Exercise prompt
Restate exactly the lines from the top of the listing below to the line containing "opaque freeBit : Nat → Bool"; the remaining lines are not wanted.

Exercise inputs
-- ==== Sys2Proof/Config.lean ====
section
/-! DEFINITION. What an implementation fixes (00_scope.md R13) and the free values: constants without a body,
so that no proof can know what they are. -/

namespace Sys2Proof.Config

/-- MAX_LEN, the largest legal range length in bytes (R13, R74). -/
def maxLen : Nat := 2 ^ 61 - 1

/-- The number of byte addresses, for ADDR_BITS = 64 (R13, R70). -/
def addrSpace : Nat := 2 ^ 64

/-- The length in bytes of an instance's register window (R31). -/
def windowSize : Nat := 0x100

/-- P_BW_COUNT_PAD: whether BW.COUNT counts the pad bits a flush inserted (R13, R165).
DESIGN CHOICE, safe: the spec leaves it OPEN, so it is a constant nothing is known of (log entry 5). -/
opaque bwCountPad : Bool

/-- The free bits: draw number `n` gives `freeBit n` (log entry 3). Used for a bit of a written source byte
(R300), for whether the writer stores a whole byte before a flush (R302, R303), and for whether GOR.DEC has stored a byte of a
decoded word when an item fails (R211). -/
opaque freeBit : Nat → Bool

/-- The free bytes (log entry 3): a destination byte that an error or a reset leaves unspecified
(R169, R202, R293). -/
opaque freeByte : Nat → Byte

/-- The free words (log entry 3): `br.pos` after an underrun (R50, R142). -/
opaque freeWord : Nat → Word

end Sys2Proof.Config
end

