-- ==== Sys2Proof/Certificates/Slice0/Obligations.lean ====
section
/-! DEFINITION. The statements about the block, each from the numbered rules of spec/ that its docstring names. -/

open Sys2Proof Sys2Proof.Machine

/-! ## Encoding -/

/-- R112: the encodings of the operand forms and the examples given there, which the decoder reads back. -/
def Obligations.SpecEncodingsAndExamples : Prop :=
  (∀ k : BitVec 7, encode (.brRead k) = 0x00000002#64 ||| (k.setWidth 64 <<< 16))
  ∧ (∀ k : BitVec 7, encode (.bwWrite k) = 0x00000012#64 ||| (k.setWidth 64 <<< 16))
  ∧ (∀ w : Width, encode (.gorEnc w) = 0x00000021#64 ||| (BitVec.ofNat 64 (Nat.log 2 w.bytes) <<< 8)
      ∧ encode (.gorDec w) = 0x00000022#64 ||| (BitVec.ofNat 64 (Nat.log 2 w.bytes) <<< 8)
      ∧ encode (.bssEnc w) = 0x00000031#64 ||| (BitVec.ofNat 64 (Nat.log 2 w.bytes) <<< 8)
      ∧ encode (.bssDec w) = 0x00000032#64 ||| (BitVec.ofNat 64 (Nat.log 2 w.bytes) <<< 8))
  ∧ decode 0x00030002 = .ok (.brRead 3) ∧ decode 0x00040012 = .ok (.bwWrite 4)
  ∧ decode 0x00400012 = .ok (.bwWrite 64) ∧ decode 0x00000321 = .ok (.gorEnc .w8)
  ∧ decode 0x00000222 = .ok (.gorDec .w4) ∧ decode 0x00000131 = .ok (.bssEnc .w2)
  ∧ decode 0x00000332 = .ok (.bssDec .w8)

/-- R100, R106, R112: decoding the encoding of a well-formed command gives the command back, with every operand at every value
its encoding admits. -/
def Obligations.DecodeOfEncode : Prop :=
  ∀ i : Instr, i.wellFormed = true → decode (encode i) = .ok i

/-- R109: the command that a value decodes to is well formed, and the value is its encoding. -/
def Obligations.EncodeOfDecode : Prop :=
  ∀ (c : Word) (i : Instr), decode c = .ok i → i.wellFormed = true ∧ encode i = c

/-- R107: a value is a command exactly when it spells one of the rows of the match and mask table, it then spells the row of
the command it decodes to, and no two rows match the same value. -/
def Obligations.DecodeIsMatchAndMask : Prop :=
  (∀ c : Word, (∃ i, decode c = .ok i) ↔ ∃ r ∈ opcodeTable, r.spells c = true)
  ∧ (∀ (c : Word) (i : Instr), decode c = .ok i → i.row.spells c = true)
  ∧ (∀ c : Word, ∀ r ∈ opcodeTable, ∀ q ∈ opcodeTable, r.spells c = true → q.spells c = true → r = q)

/-! ## The step -/

/-- R32: a host write of a value that decodes to a command, by the agent that drives the instance (log entry 19), is a step
that stores the value in CMD and performs the command; the host's list loses that operation. -/
def Obligations.StepPerformsDecodedCommand : Prop :=
  ∀ (s : State) (c : Word) (i : Instr) (rest : List HostOp), decode c = .ok i → s.agent = s.driver →
    s.host = .regWrite 0x00 .dword c :: rest → step s = exec i { s with host := rest, cmd := c }

/-- R108: writing a value that matches no row of R107 to CMD, by the agent that drives the instance (log entry 19), raises
ERR_ILLEGAL: CMD holds the value, ERR is 1, SHORT, RESULT and OUT_LEN are 0, and nothing else changes, memory included. -/
def Obligations.IllegalValueRaisesErrIllegal : Prop :=
  ∀ (s : State) (c : Word) (rest : List HostOp), (∀ r ∈ opcodeTable, r.spells c = false) →
    s.agent = s.driver → s.host = .regWrite 0x00 .dword c :: rest →
    step s = .next { s with host := rest, cmd := c, err := 1, short := false, result := 0, outLen := 0 }

/-! ## Registers and STATUS -/

/-- R38, R46: a host write to a read-only register (STATUS, RESULT or OUT_LEN) or to a reserved offset changes no state and
starts no command, and a host read of a reserved offset returns 0 (the host's list loses that operation). The access is by the
agent that drives the instance (log entry 19). -/
def Obligations.ReadOnlyAndReservedOffsets : Prop :=
  (∀ (s : State) (off : BitVec 8) (v : Word) (rest : List HostOp), off = 0x08 ∨ off = 0x18 ∨ off = 0x40 →
    s.agent = s.driver →
    s.host = .regWrite off .dword v :: rest → step s = .next { s with host := rest })
  ∧ (∀ (s : State) (off : BitVec 8) (v : Word) (rest : List HostOp), 0x48 ≤ off.toNat → off.toNat % 8 = 0 →
    s.agent = s.driver →
    s.host = .regWrite off .dword v :: rest → step s = .next { s with host := rest })
  ∧ (∀ (s : State) (off : BitVec 8) (rest : List HostOp), 0x48 ≤ off.toNat → off.toNat % 8 = 0 →
    s.agent = s.driver →
    s.host = .regRead off .dword :: rest → step s = .next { s with host := rest, hostData := 0 })

/-- R31, R33, R35, R36: a write to ARG or to a range register, by the agent that drives the instance, stores the value there
and changes nothing else, and a read of a register returns the register and changes nothing else. R277, R278: the host's list
says which agent makes the accesses that follow, when the agent that drives the instance hands it to another, and which instance
they go to (these operations are the model's, log entries 18 and 19): turning to another instance keeps every instance, memory and
all else. -/
def Obligations.RegisterWindow : Prop :=
  (∀ (s : State) (v : Word) (rest : List HostOp), s.agent = s.driver →
    (s.host = .regWrite 0x10 .dword v :: rest → step s = .next { s with host := rest, arg := v })
    ∧ (s.host = .regWrite 0x20 .dword v :: rest → step s = .next { s with host := rest, srcBase := v })
    ∧ (s.host = .regWrite 0x28 .dword v :: rest → step s = .next { s with host := rest, srcLen := v })
    ∧ (s.host = .regWrite 0x30 .dword v :: rest → step s = .next { s with host := rest, dstBase := v })
    ∧ (s.host = .regWrite 0x38 .dword v :: rest → step s = .next { s with host := rest, dstCap := v })
    ∧ (s.host = .regRead 0x00 .dword :: rest → step s = .next { s with host := rest, hostData := s.cmd })
    ∧ (s.host = .regRead 0x08 .dword :: rest → step s = .next { s with host := rest, hostData := s.status })
    ∧ (s.host = .regRead 0x10 .dword :: rest → step s = .next { s with host := rest, hostData := s.arg })
    ∧ (s.host = .regRead 0x18 .dword :: rest → step s = .next { s with host := rest, hostData := s.result })
    ∧ (s.host = .regRead 0x20 .dword :: rest → step s = .next { s with host := rest, hostData := s.srcBase })
    ∧ (s.host = .regRead 0x28 .dword :: rest → step s = .next { s with host := rest, hostData := s.srcLen })
    ∧ (s.host = .regRead 0x30 .dword :: rest → step s = .next { s with host := rest, hostData := s.dstBase })
    ∧ (s.host = .regRead 0x38 .dword :: rest → step s = .next { s with host := rest, hostData := s.dstCap })
    ∧ (s.host = .regRead 0x40 .dword :: rest → step s = .next { s with host := rest, hostData := s.outLen })
    ∧ (∀ g, s.host = .handOver g :: rest → step s = .next { s with host := rest, driver := g }))
  ∧ (∀ (s : State) (g : Nat) (rest : List HostOp), s.host = .turn g :: rest →
      step s = .next { s with host := rest, agent := g })
  ∧ (∀ (s : State) (rest : List HostOp), s.host = .select s.id :: rest → step s = .next { s with host := rest })
  ∧ ∀ (s : State) (k : Nat) (rest : List HostOp), k ≠ s.id → (∃ p ∈ s.ms.others, p.id = k) →
      s.host = .select k :: rest →
      ∃ t, step s = .next t ∧ t.id = k ∧ (t.block :: t.ms.others).Perm (s.block :: s.ms.others)
        ∧ t.ms.cells = s.ms.cells ∧ t.ms.draws = s.ms.draws ∧ t.platform = s.platform ∧ t.agent = s.agent
        ∧ t.host = rest ∧ t.hostData = s.hostData

/-- R42, R44, R54: the fields of STATUS. ERR and SHORT are the stored ones; the unit bits are those of the units at the time
of the read, BW_DIRTY among them, and bits [63:14] read as 0. -/
def Obligations.StatusFields : Prop :=
  ∀ s : State,
    s.status.extractLsb' 0 8 = s.err ∧ s.status.getLsbD 8 = s.br.bound ∧ s.status.getLsbD 9 = s.br.fault
    ∧ s.status.getLsbD 10 = s.bw.bound ∧ s.status.getLsbD 11 = s.bw.fault ∧ s.status.getLsbD 12 = s.short
    ∧ (s.status.getLsbD 13 = true ↔
        s.bw.bound = true ∧ s.bw.fault = false ∧ 8 * s.bw.final.toNat < s.bw.bits.length)
    ∧ s.status.extractLsb' 14 50 = 0

/-- R39: an access to the register window that is not a 64-bit one at an offset that is a multiple of 8 is refused (that natural
alignment is judged on the offset is the model's choice, log entry 24). R277: every access to the window by an agent that does not
drive the instance is refused. R278: turning to an instance that the platform does not hold is refused (log entry 18). -/
def Obligations.OtherWindowAccessesAreRefused : Prop :=
  (∀ (s : State) (off : BitVec 8) (size : AccessSize) (v : Word) (rest : List HostOp),
    size ≠ .dword ∨ off.toNat % 8 ≠ 0 →
    (s.host = .regWrite off size v :: rest → step s = .refused .windowAccess)
    ∧ (s.host = .regRead off size :: rest → step s = .refused .windowAccess))
  ∧ (∀ (s : State) (off : BitVec 8) (v : Word) (g : Nat) (rest : List HostOp), off.toNat % 8 = 0 → s.agent ≠ s.driver →
    (s.host = .regWrite off .dword v :: rest → step s = .refused .sharedInstance)
    ∧ (s.host = .regRead off .dword :: rest → step s = .refused .sharedInstance)
    ∧ (s.host = .resetDuring v :: rest → step s = .refused .sharedInstance)
    ∧ (s.host = .handOver g :: rest → step s = .refused .sharedInstance))
  ∧ ∀ (s : State) (k : Nat) (rest : List HostOp), k ≠ s.id → (∀ p ∈ s.ms.others, p.id ≠ k) →
    s.host = .select k :: rest → step s = .refused .noInstance
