-- ==== Sys2Proof/Laws/Memory.lean ====
section
/-! SUPPORT. Memory: read after write, every other byte kept, and the canonical form. -/

namespace Sys2Proof.Machine

open Sys2Proof

theorem Memory.read_erase (m : Memory) (a x : Nat) :
    Memory.read (Memory.erase m a) x = if x = a then blankByte else Memory.read m x := by
  induction m with
  | nil => simp [Memory.erase, Memory.read]
  | cons c m ih =>
    obtain ⟨k, v⟩ := c
    simp only [Memory.erase]
    split
    · subst k
      rw [ih]
      by_cases h : x = a
      · simp [h]
      · simp [h, Memory.read, Ne.symm h]
    · rename_i hk
      simp only [Memory.read]
      rw [ih]
      by_cases h : k = x
      · subst h
        simp [hk]
      · simp [h]

theorem Memory.read_insert (m : Memory) (a : Nat) (b : Byte) (x : Nat) :
    Memory.read (Memory.insert m a b) x = if x = a then b else Memory.read m x := by
  induction m with
  | nil => simp [Memory.insert, Memory.read, eq_comm]
  | cons c m ih =>
    obtain ⟨k, v⟩ := c
    simp only [Memory.insert]
    split
    · simp [Memory.read, eq_comm]
    · split
      · subst a
        by_cases h : x = k
        · simp [h, Memory.read]
        · simp [h, Memory.read, Ne.symm h]
      · rename_i h1 h2
        simp only [Memory.read]
        rw [ih]
        by_cases h : k = x
        · subst h
          simp [Ne.symm h2]
        · simp [h]

/-- What a byte reads as after a write, for any address. -/
theorem Memory.read_write (m : Memory) (a : Nat) (b : Byte) (x : Nat) :
    Memory.read (Memory.write m a b) x = if x = a then b else Memory.read m x := by
  unfold Memory.write
  split
  · rename_i h
    rw [Memory.read_erase, h]
  · rw [Memory.read_insert]

@[simp] theorem Memory.read_write_same (m : Memory) (a : Nat) (b : Byte) :
    Memory.read (Memory.write m a b) a = b := by simp [Memory.read_write]

theorem Memory.read_write_ne {m : Memory} {a x : Nat} {b : Byte} (h : x ≠ a) :
    Memory.read (Memory.write m a b) x = Memory.read m x := by simp [Memory.read_write, h]

/-! ## The canonical form -/

theorem Memory.wfFrom_mono {lo lo' : Nat} {m : Memory} (h : Memory.wfFrom lo m = true) (hle : lo' ≤ lo) :
    Memory.wfFrom lo' m = true := by
  cases m with
  | nil => rfl
  | cons c m =>
    obtain ⟨k, v⟩ := c
    simp only [Memory.wfFrom, Bool.and_eq_true, decide_eq_true_eq] at h ⊢
    exact ⟨⟨by omega, h.1.2⟩, h.2⟩

theorem Memory.wfFrom_erase {m : Memory} {lo : Nat} (a : Nat) (h : Memory.wfFrom lo m = true) :
    Memory.wfFrom lo (Memory.erase m a) = true := by
  induction m generalizing lo with
  | nil => exact h
  | cons c m ih =>
    obtain ⟨k, v⟩ := c
    simp only [Memory.wfFrom, Bool.and_eq_true, decide_eq_true_eq] at h
    simp only [Memory.erase]
    split
    · exact ih (Memory.wfFrom_mono h.2 (by omega))
    · simp only [Memory.wfFrom, Bool.and_eq_true, decide_eq_true_eq]
      exact ⟨h.1, ih h.2⟩

theorem Memory.wfFrom_insert {m : Memory} {lo a : Nat} {b : Byte} (hlo : lo ≤ a) (hb : b ≠ blankByte)
    (h : Memory.wfFrom lo m = true) : Memory.wfFrom lo (Memory.insert m a b) = true := by
  induction m generalizing lo with
  | nil => simpa [Memory.insert, Memory.wfFrom, hlo] using hb
  | cons c m ih =>
    obtain ⟨k, v⟩ := c
    simp only [Memory.wfFrom, Bool.and_eq_true, decide_eq_true_eq] at h
    simp only [Memory.insert]
    split
    · simp only [Memory.wfFrom, Bool.and_eq_true, decide_eq_true_eq]
      exact ⟨⟨hlo, by simpa using hb⟩, ⟨by omega, h.1.2⟩, h.2⟩
    · split
      · subst a
        simp only [Memory.wfFrom, Bool.and_eq_true, decide_eq_true_eq]
        exact ⟨⟨hlo, by simpa using hb⟩, h.2⟩
      · simp only [Memory.wfFrom, Bool.and_eq_true, decide_eq_true_eq]
        exact ⟨h.1, ih (by omega) h.2⟩

/-- A write keeps the canonical form. -/
theorem Memory.wf_write {m : Memory} (a : Nat) (b : Byte) (h : Memory.wf m = true) :
    Memory.wf (Memory.write m a b) = true := by
  unfold Memory.write
  split
  · exact Memory.wfFrom_erase a h
  · exact Memory.wfFrom_insert (Nat.zero_le a) ‹_› h

theorem Memory.mem_erase {m : Memory} {a : Nat} {c : Host.Cell} (h : c ∈ Memory.erase m a) : c ∈ m := by
  induction m with
  | nil => exact h
  | cons d m ih =>
    obtain ⟨k, v⟩ := d
    simp only [Memory.erase] at h
    split at h
    · exact List.mem_cons_of_mem _ (ih h)
    · rcases List.mem_cons.mp h with h | h
      · exact h ▸ List.mem_cons_self
      · exact List.mem_cons_of_mem _ (ih h)

theorem Memory.mem_insert {m : Memory} {a : Nat} {b : Byte} {c : Host.Cell} (h : c ∈ Memory.insert m a b) :
    c = (a, b) ∨ c ∈ m := by
  induction m with
  | nil => exact .inl (by simpa [Memory.insert] using h)
  | cons d m ih =>
    obtain ⟨k, v⟩ := d
    simp only [Memory.insert] at h
    split at h
    · exact List.mem_cons.mp h
    · split at h
      · rcases List.mem_cons.mp h with h | h
        · exact .inl h
        · exact .inr (List.mem_cons_of_mem _ h)
      · rcases List.mem_cons.mp h with h | h
        · exact .inr (h ▸ List.mem_cons_self)
        · exact (ih h).imp_right (List.mem_cons_of_mem _)

/-- A write lists no address but its own and those listed before. -/
theorem Memory.mem_write {m : Memory} {a : Nat} {b : Byte} {c : Host.Cell} (h : c ∈ Memory.write m a b) :
    c.1 = a ∨ c ∈ m := by
  unfold Memory.write at h
  split at h
  · exact .inr (Memory.mem_erase h)
  · exact (Memory.mem_insert h).imp_left fun e => by simp [e]

/-! ## Consecutive bytes -/

@[simp] theorem Memory.length_bytes (m : Memory) (a n : Nat) : (Memory.bytes m a n).length = n := by
  induction n generalizing a with
  | zero => rfl
  | succ n ih => simp [Memory.bytes, ih]

theorem Memory.getElem?_bytes (m : Memory) (a n k : Nat) :
    (Memory.bytes m a n)[k]? = if k < n then some (Memory.read m (a + k)) else none := by
  induction n generalizing a k with
  | zero => simp [Memory.bytes]
  | succ n ih =>
    cases k with
    | zero => simp [Memory.bytes]
    | succ k => simp [Memory.bytes, ih, Nat.add_assoc, Nat.add_comm 1 k]

theorem Memory.bytes_append (m : Memory) (a n k : Nat) :
    Memory.bytes m a (n + k) = Memory.bytes m a n ++ Memory.bytes m (a + n) k := by
  induction n generalizing a with
  | zero => simp [Memory.bytes]
  | succ n ih => simp [Memory.bytes, Nat.succ_add, ih, Nat.add_assoc]

theorem Memory.bytes_congr {m m' : Memory} {a n : Nat}
    (h : ∀ k, k < n → Memory.read m (a + k) = Memory.read m' (a + k)) :
    Memory.bytes m a n = Memory.bytes m' a n := by
  apply List.ext_getElem?
  intro k
  rw [Memory.getElem?_bytes, Memory.getElem?_bytes]
  split
  · rw [h k ‹_›]
  · rfl

/-- Bytes that memory holds from `a` up are the list read there. -/
theorem Memory.bytes_eq_of_read {m : Memory} {a : Nat} {bs : List Byte}
    (h : ∀ k, k < bs.length → some (Memory.read m (a + k)) = bs[k]?) : Memory.bytes m a bs.length = bs := by
  apply List.ext_getElem?
  intro k
  rw [Memory.getElem?_bytes]
  split
  · exact h k ‹_›
  · exact (List.getElem?_eq_none (by omega)).symm

end Sys2Proof.Machine
end

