theorem step_memRead_of_admitted {s : State} {a : Word} {rest : List HostOp}
    (hp : s.platform.hostRefusal a.toNat = none) (h : s.host = .memRead a :: rest) :
    step s = .next { s with host := rest, hostData := (s.byteAt a.toNat).setWidth 64 } := by
  rw [step_of_host h]
  simp only [hostAccess, hp]
  rfl

/-- A byte access to what is not ordinary memory is refused (R39, R85). -/
theorem step_mem_of_refused {s : State} {a : Word} {rest : List HostOp} {r : Refusal}
    (hp : s.platform.hostRefusal a.toNat = some r) :
    (∀ b, s.host = .memWrite a b :: rest → step s = .refused r)
      ∧ (s.host = .memRead a :: rest → step s = .refused r) := by
  refine ⟨fun b h => ?_, fun h => ?_⟩ <;> rw [step_of_host h] <;> simp only [hostAccess, hp]

/-! ## Reset -/

/-- STATUS after a reset, whatever has become of memory (R44, R290). -/
theorem State.status_of_reset {s : State} (herr : s.err = 0) (hshort : s.short = false) (hbr : s.br = .reset)
    (hbw : s.bw = .reset) : s.status = 0 := by
  rw [State.status, herr, hshort, hbr, hbw]
  decide

/-- A reset during a command whose checks have an outcome leaves the reset state, with some of the bytes the command could
write unspecified, or none when an error turns it away (R293). -/
theorem State.resetDuring_of_admitted {s : State} {c : Word} {i : Instr} (hc : decode c = .ok i)
    (hs : s.admissionOf i ≠ .stuck) (hd : s.admissionOf i ≠ .device) :
    ∃ n, n ≤ (s.writableOf i).len
      ∧ s.resetDuring c = .next (s.applyReset.scramble (s.writableOf i).base n) := by
  cases hadm : s.admissionOf i with
  | error e => exact ⟨0, Nat.zero_le _, by rw [State.resetDuring, hc]; simp only [hadm]; rfl⟩
  | pass => exact ⟨_, le_rfl, by rw [State.resetDuring, hc]; simp only [hadm]⟩
  | stuck => exact absurd hadm hs
  | device => exact absurd hadm hd

/-! ## The statements -/

/-- Settles O5: a write of CMD runs the command that the value decodes to. -/
theorem stepPerformsDecodedCommand : Obligations.StepPerformsDecodedCommand := by
  intro s c i rest hc hag h
  rw [step_writeCmd hag h, runCommand, hc]

/-- Settles O8: each access is the rule of its kind at the register of its offset, and turning to another instance is an
exchange, which keeps the instances. -/
theorem registerWindow : Obligations.RegisterWindow := by
  refine ⟨fun s v rest hag => ?_, fun s g rest h => step_of_host h, fun s rest h => ?_, fun s k rest hk hp h => ?_⟩
  · refine ⟨fun h => step_regWrite rfl hag h, fun h => step_regWrite rfl hag h, fun h => step_regWrite rfl hag h,
      fun h => step_regWrite rfl hag h, fun h => step_regWrite rfl hag h, fun h => step_regRead rfl hag h,
      fun h => step_regRead rfl hag h, fun h => step_regRead rfl hag h, fun h => step_regRead rfl hag h,
      fun h => step_regRead rfl hag h, fun h => step_regRead rfl hag h, fun h => step_regRead rfl hag h,
      fun h => step_regRead rfl hag h, fun h => step_regRead rfl hag h, fun g h => ?_⟩
    exact (step_of_host h).trans (State.driven_of_agent _ hag)
  · exact (step_of_host h).trans (if_pos rfl)
  · obtain ⟨p, ps, hx⟩ := exchange_isSome (b := s.block) hp
    obtain ⟨hid, hperm⟩ := exchange_perm hx
    refine ⟨State.become { s with host := rest } p ps, ?_, hid, hperm, rfl, rfl, rfl, rfl, rfl, rfl⟩
    have hblock : State.block { s with host := rest } = s.block := rfl
    rw [step_of_host h, hostAccess, State.select, if_neg hk, hblock]
    simp only [hx]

Exercise result
-- ==== Sys2Proof/Config.lean ====
section
/-! DEFINITION. What an implementation fixes (00_scope.md R13) and the free values: constants without a body,
so that no proof can know what they are. -/

namespace Sys2Proof.Config

/-- MAX_LEN, the largest legal range length in bytes (R13, R74). -/
def maxLen : Nat := 2 ^ 61 - 1

/-- The number of byte addresses, for ADDR_BITS = 64 (R13, R70). -/
def addrSpace : Nat := 2 ^ 64

/-- The length in bytes of an instance's register window (R31). -/
def windowSize : Nat := 0x100

/-- P_BW_COUNT_PAD: whether BW.COUNT counts the pad bits a flush inserted (R13, R165).
DESIGN CHOICE, safe: the spec leaves it OPEN, so it is a constant nothing is known of (log entry 5). -/
opaque bwCountPad : Bool

/-- The free bits: draw number `n` gives `freeBit n` (log entry 3). Used for a bit of a written source byte
(R300), for whether the writer stores a whole byte before a flush (R302, R303), and for whether GOR.DEC has stored a byte of a
decoded word when an item fails (R211). -/
opaque freeBit : Nat → Bool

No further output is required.